- Born: June 14, 1951 Fagge, Kano State, Nigeria
- Died: April 18, 2026 (aged 74) Kano, Kano State, Nigeria
- Occupations: Sports administrator, public servant
- Known for: Chairman of the Nigeria Football Association (2002–2006)
- Title: Galadiman Fagge

= Ibrahim Galadima =

Former Nigerian sports administrators

Alhaji Ibrahim Galadima (14 June 1951 – 18 April 2026) was a Nigerian sports administrator, public servant, and traditional leader. He served as Chairman of the Nigeria Football Association (NFA) from 2002 to 2006 and held cabinet-level administrative positions in Kano State.

== Early life ==
Galadima was born on 14 June 1951 in Fagge, Kano State, Nigeria. He completed his education in Kano before entering public administration and sports governance in the late 1970s.

== Career ==

=== Sports administration ===
Galadima began his career in sports governance within Kano State during the late 1970s:
- Kano State Football Association: Served as Chairman from 1977 to 1979.
- Kano State Sports Council: Executive Chairman from 1981 to 1983, with a subsequent re-appointment in the late 1980s.
- National Sports Commission: Appointed to the Caretaker Committee of the National Sports Commission in 1984.
- Nigeria Olympic Committee: Served as First Vice President from 1985 to 1987.
- Kano Pillars F.C.: Played a foundational role in the 1990 establishment of Kano Pillars F.C. through the merger of local football clubs in Kano.
- International & Tournament Committees: Served on the Presidential Monitoring Committee for stadium infrastructure development ahead of the 1999 FIFA World Youth Championship hosted by Nigeria, as well as the Confederation of African Football (CAF) Youth Championship Organising Committee.
- Nigeria Football Association: Elected Chairman of the NFA in 2002, serving until 2006. His administration managed national team operations and grassroots football programs.

=== Public service ===
Outside sports governance, Galadima held cabinet-level commissioner portfolios in Kano State:
- Commissioner for Social Welfare, Youth, and Sports (appointed 1989).
- Commissioner for Works, Housing, and Transport.

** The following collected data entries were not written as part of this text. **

/-- A job-scope group. At the coordinator each STAGED of a block counts; with the last of an armed group whose own members have acknowledged COMMIT
goes to every other block and the group is BOUND, or, past T - 8,000 st, ABORT goes out and it is ABORTED with JOB_ABORT. A REFUSED makes it send
ABORT to every other block and abort its own group. COMMIT binds a block that has sent STAGED, until T - 2,000 st. ABORT aborts an OPEN or ARMED
block with cause JOB_ABORT, and a block that has aborted keeps its cause and records the verdict. Without a verdict by T - 2,000 st the group is
aborted with VERDICT_LOST and its context is reset. A message for no such group is dropped. -/
def Obligations.GroupMessages : Prop :=
  (∀ (s : State) (k i j : Nat) (d : Delivered) (m : CgInfo), s.inbox[k]? = some d → d.msg.body = .cgStaged m →
    s.slotOfGroup m.ident d.job [.opened, .armed] = some i → s.isCoord i = true → s.slotOfJob d.job = some j →
    let g := s.group i
    let held := if d.msg.src ∈ g.held then g.held else g.held ++ [d.msg.src]
    let all := g.st = .armed ∧ g.sentStaged = true ∧ ∀ b, b < g.job.count → b ∈ held
    ∃ t, exec (.cgStaged k) s = .next t ∧ t.inbox = s.inbox.eraseIdx k ∧ (t.group i).held = held ∧ (∀ n, n ≠ i → t.group n = s.group n) ∧
      t.cells = s.cells ∧
      (¬all → t = { s with inbox := s.inbox.eraseIdx k, groups := t.groups } ∧ t.group i = { g with held := held }) ∧
      (all → s.bell.now + 8000 ≤ g.tick → t.group i = { g with held := held, st := .bound, verdict := 1 } ∧
        ∀ b, b < g.job.count → b ≠ g.job.coord → SendsTo j b (.cgCommit ⟨g.ident, g.tick, 0, 0, 0⟩) s t) ∧
      (all → g.tick < s.bell.now + 8000 → (t.group i).st = .aborted ∧ (t.group i).cause = 8 ∧ (t.group i).failed = 0 ∧ (t.group i).verdict = 2 ∧
        (t.group i).staged = [] ∧
        ∀ b, b < g.job.count → b ≠ g.job.coord → SendsTo j b (.cgAbort ⟨g.ident, g.tick, 8, (t.group i).firstMissing, (t.group i).missing⟩) s t)) ∧
  (∀ (s : State) (k i j : Nat) (d : Delivered) (m : CgInfo), s.inbox[k]? = some d → d.msg.body = .cgRefused m →
    s.slotOfGroup m.ident d.job [.opened, .armed] = some i → s.isCoord i = true → s.slotOfJob d.job = some j →
    let g := s.group i
    ∃ t, exec (.cgRefused k) s = .next t ∧ t.inbox = s.inbox.eraseIdx k ∧ (t.group i).st = .aborted ∧ (t.group i).cause = 8 ∧
      (t.group i).failed = 0 ∧ (t.group i).verdict = 2 ∧ (t.group i).staged = [] ∧ (∀ n, n ≠ i → t.group n = s.group n) ∧ t.cells = s.cells ∧
      ∀ b, b < (s.groupJob i).count → b ≠ (s.groupJob i).coord →
        SendsTo j b (.cgAbort ⟨g.ident, g.tick, 8, (t.group i).firstMissing, (t.group i).missing⟩) s t) ∧
  (∀ (s : State) (k i : Nat) (d : Delivered) (m : CgInfo), s.inbox[k]? = some d → d.msg.body = .cgCommit m →
    s.slotOfGroup m.ident d.job [.armed] = some i →
    ((s.group i).sentStaged = true → d.msg.src = (s.group i).job.coord → s.bell.now + 2000 ≤ (s.group i).tick →
      ∃ t, exec (.cgCommit k) s = .next t ∧ t = { s with inbox := s.inbox.eraseIdx k, groups := t.groups } ∧
        t.group i = { s.group i with st := .bound, verdict := 1 } ∧ ∀ n, n ≠ i → t.group n = s.group n) ∧
    ((s.group i).sentStaged = false ∨ d.msg.src ≠ (s.group i).job.coord ∨ (s.group i).tick < s.bell.now + 2000 →
      exec (.cgCommit k) s = .next { s with inbox := s.inbox.eraseIdx k })) ∧
  (∀ (s : State) (k i : Nat) (d : Delivered) (m : CgInfo), s.inbox[k]? = some d → d.msg.body = .cgAbort m →
    s.slotOfGroup m.ident d.job [.armed, .opened, .aborted] = some i → d.msg.src = (s.groupJob i).coord → (s.group i).verdict = 0 →
    ((s.group i).st = .armed → (s.group i).sentStaged = true → s.bell.now + 2000 ≤ (s.group i).tick) →
    ∃ t, exec (.cgAbort k) s = .next t ∧ t.inbox = s.inbox.eraseIdx k ∧ (t.group i).st = .aborted ∧ (t.group i).verdict = 2 ∧
      (t.group i).missing = m.missing ∧ (t.group i).firstMissing = m.first ∧
      ((s.group i).st ≠ .aborted → (t.group i).cause = 8 ∧ (t.group i).failed = 0 ∧ (t.group i).staged = [] ∧
        ((s.group i).raised = false → t = { s with inbox := s.inbox.eraseIdx k, groups := t.groups, regs := t.regs } ∧ SameRegs [Reg.ctxMgmt] s t)) ∧
      ((s.group i).st = .aborted → (t.group i).cause = (s.group i).cause ∧ (t.group i).failed = (s.group i).failed ∧
        t = { s with inbox := s.inbox.eraseIdx k, groups := t.groups }) ∧
      ∀ n, n ≠ i → t.group n = s.group n) ∧
  (∀ (s : State) (i : Nat), (s.group i).st = .armed → (s.group i).job.scope = true → (s.group i).sentStaged = true → s.isCoord i = false →
    (s.group i).tick ≤ s.bell.now + 2000 →
    ∃ t, exec (.verdictLost i) s = .next t ∧ (t.group i).st = .aborted ∧ (t.group i).cause = 9 ∧ (t.group i).verdict = 3 ∧
      (t.group i).staged = [] ∧ (∀ n, n ≠ i → t.group n = s.group n) ∧
      ((s.ctx (s.group i).job.ctx).st ≠ .free → (s.ctx (s.group i).job.ctx).rst = none →
        ((t.ctx (s.group i).job.ctx).rst.map fun r => r.cause) = some 3)) ∧
  (∀ (s : State) (k : Nat) (d : Delivered) (m : CgInfo), s.inbox[k]? = some d → (∀ sts, s.slotOfGroup m.ident d.job sts = none) →
    (d.msg.body = .cgStaged m → exec (.cgStaged k) s = .next { s with inbox := s.inbox.eraseIdx k }) ∧
    (d.msg.body = .cgRefused m → exec (.cgRefused k) s = .next { s with inbox := s.inbox.eraseIdx k }) ∧
    (d.msg.body = .cgCommit m → exec (.cgCommit k) s = .next { s with inbox := s.inbox.eraseIdx k }) ∧
    (d.msg.body = .cgAbort m → exec (.cgAbort k) s = .next { s with inbox := s.inbox.eraseIdx k }))

/-! ## Register writes -/

/-- Registers of RW fields take the write's value, whole or by the half written; a W1S field is set and stays; a value that R460, R296, R382 or
R348 refuses leaves the register as it was. -/
def Obligations.RegisterWrites : Prop :=
  (∀ (s : State) (c : Nat) (mark : Bool), s.Accepts → s.InspectorQuiet → s.PageOpen c →
    let a := s.gangM * 2 ^ 25 + Reg.ctxIrq c
    let old := s.reg (Reg.ctxIrq c)
    (∀ v, ∃ t, exec (.regWr a mark (.full v)) s = .next t ∧ t = { s with regs := t.regs } ∧ SameRegs [Reg.ctxIrq c] s t ∧
      t.fld (Reg.ctxIrq c) 47 32 = bits v 47 32 ∧ t.fld (Reg.ctxIrq c) 31 24 = bits v 31 24 ∧ t.fld (Reg.ctxIrq c) 1 0 = bits v 1 0) ∧
    (∀ v : BitVec 32, ∃ t, exec (.regWr a mark (.lo v)) s = .next t ∧ t = { s with regs := t.regs } ∧ SameRegs [Reg.ctxIrq c] s t ∧
      t.fld (Reg.ctxIrq c) 47 32 = bits old 47 32 ∧ t.fld (Reg.ctxIrq c) 31 24 = v.toNat / 2 ^ 24 ∧ t.fld (Reg.ctxIrq c) 1 0 = v.toNat % 4) ∧
    (∀ v : BitVec 32, ∃ t, exec (.regWr a mark (.hi v)) s = .next t ∧ t = { s with regs := t.regs } ∧ SameRegs [Reg.ctxIrq c] s t ∧
      t.fld (Reg.ctxIrq c) 47 32 = v.toNat % 2 ^ 16 ∧ t.fld (Reg.ctxIrq c) 31 0 = bits old 31 0) ∧
    (∃ t, exec (.regWr a mark .bad) s = .next t ∧ t = { s with regs := t.regs, out := t.out } ∧ t.reg (Reg.ctxIrq c) = old ∧
      t.fld (Reg.errCnt 0x14) 31 0 = min (s.fld (Reg.errCnt 0x14) 31 0 + 1) (2 ^ 32 - 1)) ∧
    (∀ v, ∃ t, exec (.ctxIrqLineWrite c mark (.full v)) s = .next t ∧ t = { s with regs := t.regs } ∧ SameRegs [Reg.ctxIrq c] s t ∧
      t.fld (Reg.ctxIrq c) 47 32 = bits v 47 32 ∧ t.fld (Reg.ctxIrq c) 31 24 = bits v 31 24 ∧ t.fld (Reg.ctxIrq c) 1 0 = bits v 1 0)) ∧
  (∀ (s : State) (c : Nat) (mark : Bool) (v : Word), s.Accepts → s.PageOpen c →
    ∃ t, exec (.ctxAttnClear c mark (.full v)) s = .next t ∧ t = { s with regs := t.regs, ctxs := t.ctxs } ∧ SameRegs [Reg.ctxAttn c] s t ∧
      (∀ j, j < 3 → t.flag (Reg.ctxAttn c) j = (s.flag (Reg.ctxAttn c) j && !bit v j)) ∧
      t.fld (Reg.ctxAttn c) 15 8 = s.fld (Reg.ctxAttn c) 15 8 ∧
      t.fld (Reg.ctxAttn c) 63 48 = (if bit v 0 = true then 0 else s.fld (Reg.ctxAttn c) 63 48) ∧
      (∀ d, d ≠ c → t.ctx d = s.ctx d) ∧ { t.ctx c with modFrom := none } = { s.ctx c with modFrom := none }) ∧
  (∀ (s : State) (v : Word), s.Accepts →
    (∃ t, exec (.memInject true (.full v)) s = .next t ∧ t = { s with regs := t.regs } ∧ SameRegs [Reg.memInject] s t ∧
      t.fld Reg.memInject 63 62 = bits v 63 62 ∧ t.fld Reg.memInject 42 6 = bits v 42 6) ∧
    (∃ t, exec (.insCtrlLock true (.full v)) s = .next t ∧ t = { s with regs := t.regs } ∧ SameRegs [Reg.insCtrl] s t ∧
      t.flag Reg.insCtrl 0 = (s.flag Reg.insCtrl 0 || bit v 0)) ∧
    (s.flag Reg.memCtrl 0 = false → s.mapBad = false → bit v 0 = true →
      ∃ t, exec (.memEnable true (.full v)) s = .next t ∧ t = { s with regs := t.regs } ∧ SameRegs [Reg.memCtrl] s t ∧ t.flag Reg.memCtrl 0 = true) ∧
    (s.flag Reg.memCtrl 0 = false → s.mapBad = true → bit v 0 = true →
      ∃ t, exec (.memEnable true (.full v)) s = .next t ∧ t = { s with regs := t.regs, out := t.out } ∧ t.reg Reg.memCtrl = s.reg Reg.memCtrl) ∧
    (s.flag Reg.memCtrl 0 = true → bit v 0 = false →
      ∃ t, exec (.memEnable true (.full v)) s = .next t ∧ t = { s with regs := t.regs, out := t.out } ∧ t.reg Reg.memCtrl = s.reg Reg.memCtrl)) ∧
  (∀ (s : State) (mark : Bool) (v : Word), s.Accepts →
    (bits v 54 12 * 4096 + s.dataBytes ≤ 2 ^ 55 →
      ∃ t, exec (.memHpaWrite mark (.full v)) s = .next t ∧ t = { s with regs := t.regs } ∧ SameRegs [Reg.memHpa] s t ∧
        t.fld Reg.memHpa 54 12 = bits v 54 12 ∧ t.flag Reg.memHpa 0 = bit v 0) ∧
    (2 ^ 55 < bits v 54 12 * 4096 + s.dataBytes →
      ∃ t, exec (.memHpaWrite mark (.full v)) s = .next t ∧ t = { s with regs := t.regs, out := t.out } ∧ t.reg Reg.memHpa = s.reg Reg.memHpa)) ∧
  (∀ (s : State) (v : Word), s.Accepts →
    (s.straps.peakPower ≤ 10 * bits v 15 0 → bits v 15 0 ≤ s.straps.peakPower →
      ∃ t, exec (.pwrCapWrite true (.full v)) s = .next t ∧ t = { s with regs := t.regs } ∧ SameRegs [Reg.pwrCap] s t ∧
        t.fld Reg.pwrCap 15 0 = bits v 15 0) ∧
    (10 * bits v 15 0 < s.straps.peakPower ∨ s.straps.peakPower < bits v 15 0 →
      ∃ t, exec (.pwrCapWrite true (.full v)) s = .next t ∧ t = { s with regs := t.regs, out := t.out } ∧ t.reg Reg.pwrCap = s.reg Reg.pwrCap) ∧
    (since32 (bits v 31 0) (s.fld Reg.errLogConsumed 31 0) ≤ since32 (s.fld Reg.errLogWritten 31 0) (s.fld Reg.errLogConsumed 31 0) →
      ∃ t, exec (.errLogConsumedWrite true (.full v)) s = .next t ∧ t = { s with regs := t.regs } ∧ SameRegs [Reg.errLogConsumed] s t ∧
        t.fld Reg.errLogConsumed 31 0 = bits v 31 0) ∧
    (since32 (s.fld Reg.errLogWritten 31 0) (s.fld Reg.errLogConsumed 31 0) < since32 (bits v 31 0) (s.fld Reg.errLogConsumed 31 0) →
      exec (.errLogConsumedWrite true (.full v)) s = .next s) ∧
    (injPlaceOk s.straps (bits v 63 56) (bits v 55 50) (bits v 49 44) (bits v 24 0) = true →
      (bits v 63 56 = 1 ∨ bits v 63 56 = 2 → bits v 43 42 = 1 ∨ bits v 43 42 = 2) →
      ∃ t, exec (.errInject true (.full v)) s = .next t ∧ t = { s with regs := t.regs, inject := t.inject } ∧ SameRegs [Reg.errInject] s t ∧
        t.inject = some ⟨bits v 63 56, bits v 55 50, bits v 49 44, bits v 43 42, bits v 24 0⟩ ∧ t.flag Reg.errInject 41 = true))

In local administration, he held the traditional title of Galadiman Fagge, serving as the traditional community leader of Fagge in Kano State.

== Death ==
Galadima died in Kano on 18 April 2026 at the age of 74. Funeral prayers were conducted on 19 April 2026 at the Fagge Juma'at Mosque in Kano, followed by burial according to Islamic rites. President Bola Tinubu issued an official statement mourning his passage and commending his contributions to sports development in Nigeria.